- **Exercise objective**
Looking at the data, count the lines where the word "RegSpec" occurs and answer with only the number.

*** Opening Material for the task ***

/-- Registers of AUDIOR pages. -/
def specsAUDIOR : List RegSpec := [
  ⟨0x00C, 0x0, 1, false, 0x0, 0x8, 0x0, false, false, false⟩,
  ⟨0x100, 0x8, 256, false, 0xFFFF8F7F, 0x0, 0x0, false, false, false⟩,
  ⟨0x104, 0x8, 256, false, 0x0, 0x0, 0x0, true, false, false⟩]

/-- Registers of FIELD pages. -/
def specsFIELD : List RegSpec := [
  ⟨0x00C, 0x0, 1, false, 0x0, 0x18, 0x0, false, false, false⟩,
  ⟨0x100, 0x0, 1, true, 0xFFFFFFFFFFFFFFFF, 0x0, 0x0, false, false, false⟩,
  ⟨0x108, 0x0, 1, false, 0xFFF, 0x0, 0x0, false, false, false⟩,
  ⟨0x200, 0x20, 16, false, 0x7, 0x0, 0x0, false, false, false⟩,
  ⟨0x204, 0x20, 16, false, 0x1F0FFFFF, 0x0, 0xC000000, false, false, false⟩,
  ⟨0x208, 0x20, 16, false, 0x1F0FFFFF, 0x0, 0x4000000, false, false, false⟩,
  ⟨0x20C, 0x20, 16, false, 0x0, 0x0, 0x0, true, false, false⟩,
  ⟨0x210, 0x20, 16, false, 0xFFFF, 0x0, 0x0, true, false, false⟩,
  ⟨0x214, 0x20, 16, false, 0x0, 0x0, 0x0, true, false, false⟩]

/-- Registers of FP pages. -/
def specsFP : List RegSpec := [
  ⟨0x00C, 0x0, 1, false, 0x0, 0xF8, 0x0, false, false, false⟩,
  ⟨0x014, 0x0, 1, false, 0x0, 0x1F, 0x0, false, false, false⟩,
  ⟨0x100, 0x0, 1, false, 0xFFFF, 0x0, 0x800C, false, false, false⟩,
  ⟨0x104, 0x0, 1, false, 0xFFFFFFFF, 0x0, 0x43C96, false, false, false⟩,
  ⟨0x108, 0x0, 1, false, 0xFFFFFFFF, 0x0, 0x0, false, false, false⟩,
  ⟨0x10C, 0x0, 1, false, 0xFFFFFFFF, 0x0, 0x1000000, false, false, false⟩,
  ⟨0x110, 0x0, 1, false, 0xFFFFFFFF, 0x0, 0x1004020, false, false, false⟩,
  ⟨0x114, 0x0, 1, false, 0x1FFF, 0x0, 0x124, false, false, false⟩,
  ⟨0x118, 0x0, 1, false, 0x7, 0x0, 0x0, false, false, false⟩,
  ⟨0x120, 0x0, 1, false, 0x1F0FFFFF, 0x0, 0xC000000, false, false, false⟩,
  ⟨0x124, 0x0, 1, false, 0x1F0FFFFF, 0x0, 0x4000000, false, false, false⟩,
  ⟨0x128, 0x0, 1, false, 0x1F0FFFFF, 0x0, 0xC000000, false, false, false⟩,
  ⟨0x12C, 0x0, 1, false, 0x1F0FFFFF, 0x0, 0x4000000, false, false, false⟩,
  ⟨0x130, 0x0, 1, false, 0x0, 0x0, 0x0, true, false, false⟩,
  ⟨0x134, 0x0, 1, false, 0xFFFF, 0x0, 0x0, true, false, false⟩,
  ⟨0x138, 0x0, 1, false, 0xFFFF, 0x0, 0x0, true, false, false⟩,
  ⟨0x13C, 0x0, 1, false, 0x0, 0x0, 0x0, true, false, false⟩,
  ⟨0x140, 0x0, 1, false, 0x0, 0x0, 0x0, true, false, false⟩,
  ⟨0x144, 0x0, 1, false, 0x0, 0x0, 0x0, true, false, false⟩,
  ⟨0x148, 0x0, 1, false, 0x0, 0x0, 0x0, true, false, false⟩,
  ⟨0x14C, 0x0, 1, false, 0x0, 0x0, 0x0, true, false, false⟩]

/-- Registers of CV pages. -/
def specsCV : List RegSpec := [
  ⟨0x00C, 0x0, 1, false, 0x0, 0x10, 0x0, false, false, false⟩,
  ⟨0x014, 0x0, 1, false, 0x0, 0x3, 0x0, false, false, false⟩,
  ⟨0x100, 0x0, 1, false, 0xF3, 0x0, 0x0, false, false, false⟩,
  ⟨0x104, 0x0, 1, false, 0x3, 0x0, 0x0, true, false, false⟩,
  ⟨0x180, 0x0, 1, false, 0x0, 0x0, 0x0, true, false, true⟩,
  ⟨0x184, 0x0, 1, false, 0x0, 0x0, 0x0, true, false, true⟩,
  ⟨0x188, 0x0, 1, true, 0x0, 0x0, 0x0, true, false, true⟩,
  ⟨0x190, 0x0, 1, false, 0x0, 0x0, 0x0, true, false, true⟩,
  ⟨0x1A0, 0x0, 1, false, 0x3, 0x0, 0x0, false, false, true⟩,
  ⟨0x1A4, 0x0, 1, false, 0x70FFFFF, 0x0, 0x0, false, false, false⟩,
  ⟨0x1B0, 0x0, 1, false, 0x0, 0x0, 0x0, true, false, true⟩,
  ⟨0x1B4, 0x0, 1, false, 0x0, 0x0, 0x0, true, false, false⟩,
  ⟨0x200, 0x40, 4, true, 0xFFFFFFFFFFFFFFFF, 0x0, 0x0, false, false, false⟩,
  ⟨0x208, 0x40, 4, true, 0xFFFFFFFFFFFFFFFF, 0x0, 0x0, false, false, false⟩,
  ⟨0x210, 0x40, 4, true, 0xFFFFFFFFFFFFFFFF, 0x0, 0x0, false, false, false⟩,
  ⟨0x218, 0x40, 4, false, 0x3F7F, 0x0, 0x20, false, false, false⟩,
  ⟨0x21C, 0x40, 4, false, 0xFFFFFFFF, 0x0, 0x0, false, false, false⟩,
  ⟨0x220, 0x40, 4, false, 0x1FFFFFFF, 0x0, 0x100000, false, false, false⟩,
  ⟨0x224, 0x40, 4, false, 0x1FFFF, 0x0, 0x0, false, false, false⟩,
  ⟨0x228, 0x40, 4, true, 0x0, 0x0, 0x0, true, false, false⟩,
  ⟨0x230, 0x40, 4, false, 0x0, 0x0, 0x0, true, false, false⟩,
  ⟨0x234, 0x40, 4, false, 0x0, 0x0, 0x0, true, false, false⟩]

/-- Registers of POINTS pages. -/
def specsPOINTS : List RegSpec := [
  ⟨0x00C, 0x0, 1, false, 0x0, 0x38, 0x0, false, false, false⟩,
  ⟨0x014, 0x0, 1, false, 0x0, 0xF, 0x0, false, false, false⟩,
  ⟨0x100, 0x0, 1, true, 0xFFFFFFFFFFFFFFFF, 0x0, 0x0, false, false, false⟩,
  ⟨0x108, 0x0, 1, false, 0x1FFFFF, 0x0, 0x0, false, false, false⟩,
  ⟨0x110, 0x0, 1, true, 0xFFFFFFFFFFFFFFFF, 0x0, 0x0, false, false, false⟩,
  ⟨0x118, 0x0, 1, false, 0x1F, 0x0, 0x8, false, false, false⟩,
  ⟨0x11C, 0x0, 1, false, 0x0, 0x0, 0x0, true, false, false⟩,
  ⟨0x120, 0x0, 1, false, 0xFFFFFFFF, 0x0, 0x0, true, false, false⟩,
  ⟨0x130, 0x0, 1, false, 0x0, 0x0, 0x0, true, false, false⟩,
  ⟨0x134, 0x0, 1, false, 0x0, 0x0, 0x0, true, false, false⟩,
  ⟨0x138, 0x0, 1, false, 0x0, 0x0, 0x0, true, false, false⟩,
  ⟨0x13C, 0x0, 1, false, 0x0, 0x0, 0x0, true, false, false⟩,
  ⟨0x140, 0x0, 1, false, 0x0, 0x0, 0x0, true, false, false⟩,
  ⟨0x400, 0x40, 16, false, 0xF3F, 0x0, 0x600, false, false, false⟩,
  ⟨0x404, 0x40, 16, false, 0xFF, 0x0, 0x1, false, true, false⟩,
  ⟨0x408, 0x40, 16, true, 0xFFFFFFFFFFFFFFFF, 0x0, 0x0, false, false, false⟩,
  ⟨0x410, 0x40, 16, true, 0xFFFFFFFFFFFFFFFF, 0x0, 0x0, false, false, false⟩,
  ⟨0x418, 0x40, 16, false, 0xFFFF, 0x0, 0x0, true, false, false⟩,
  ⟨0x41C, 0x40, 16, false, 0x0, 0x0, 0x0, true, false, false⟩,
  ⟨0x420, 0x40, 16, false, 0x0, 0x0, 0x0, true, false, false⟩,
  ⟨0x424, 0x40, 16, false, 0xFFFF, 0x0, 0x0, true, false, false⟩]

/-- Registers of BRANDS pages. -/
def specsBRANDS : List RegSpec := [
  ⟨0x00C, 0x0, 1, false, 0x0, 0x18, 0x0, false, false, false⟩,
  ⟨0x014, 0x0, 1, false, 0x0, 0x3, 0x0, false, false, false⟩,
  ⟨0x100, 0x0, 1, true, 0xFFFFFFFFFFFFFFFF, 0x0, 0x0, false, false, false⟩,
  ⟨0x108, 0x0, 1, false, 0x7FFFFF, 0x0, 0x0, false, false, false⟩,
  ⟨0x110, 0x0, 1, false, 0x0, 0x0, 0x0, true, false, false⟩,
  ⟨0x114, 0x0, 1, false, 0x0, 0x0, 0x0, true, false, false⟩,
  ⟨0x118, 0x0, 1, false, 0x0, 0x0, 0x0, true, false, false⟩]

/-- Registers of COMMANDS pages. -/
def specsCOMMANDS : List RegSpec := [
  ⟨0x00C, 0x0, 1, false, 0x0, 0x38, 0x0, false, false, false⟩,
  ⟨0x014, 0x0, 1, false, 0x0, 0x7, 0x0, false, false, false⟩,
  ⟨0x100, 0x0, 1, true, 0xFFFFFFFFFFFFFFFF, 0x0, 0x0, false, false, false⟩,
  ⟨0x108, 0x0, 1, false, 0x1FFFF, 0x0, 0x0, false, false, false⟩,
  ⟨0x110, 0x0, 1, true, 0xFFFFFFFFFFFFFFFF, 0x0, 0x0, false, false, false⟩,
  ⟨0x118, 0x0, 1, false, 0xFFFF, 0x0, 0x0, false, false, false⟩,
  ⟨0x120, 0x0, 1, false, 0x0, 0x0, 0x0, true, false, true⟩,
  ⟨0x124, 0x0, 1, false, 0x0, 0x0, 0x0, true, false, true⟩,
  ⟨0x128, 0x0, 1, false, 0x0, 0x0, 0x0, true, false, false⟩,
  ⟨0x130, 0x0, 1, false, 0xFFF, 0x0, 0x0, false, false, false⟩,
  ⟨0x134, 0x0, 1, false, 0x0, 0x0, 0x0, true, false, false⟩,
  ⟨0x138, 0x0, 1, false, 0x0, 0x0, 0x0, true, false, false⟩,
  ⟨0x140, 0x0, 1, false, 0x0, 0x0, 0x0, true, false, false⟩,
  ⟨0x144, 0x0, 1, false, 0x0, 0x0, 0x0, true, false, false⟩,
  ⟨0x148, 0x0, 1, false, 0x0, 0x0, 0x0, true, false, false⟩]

*** Closing Material for the task ***

- **Result of the task**
7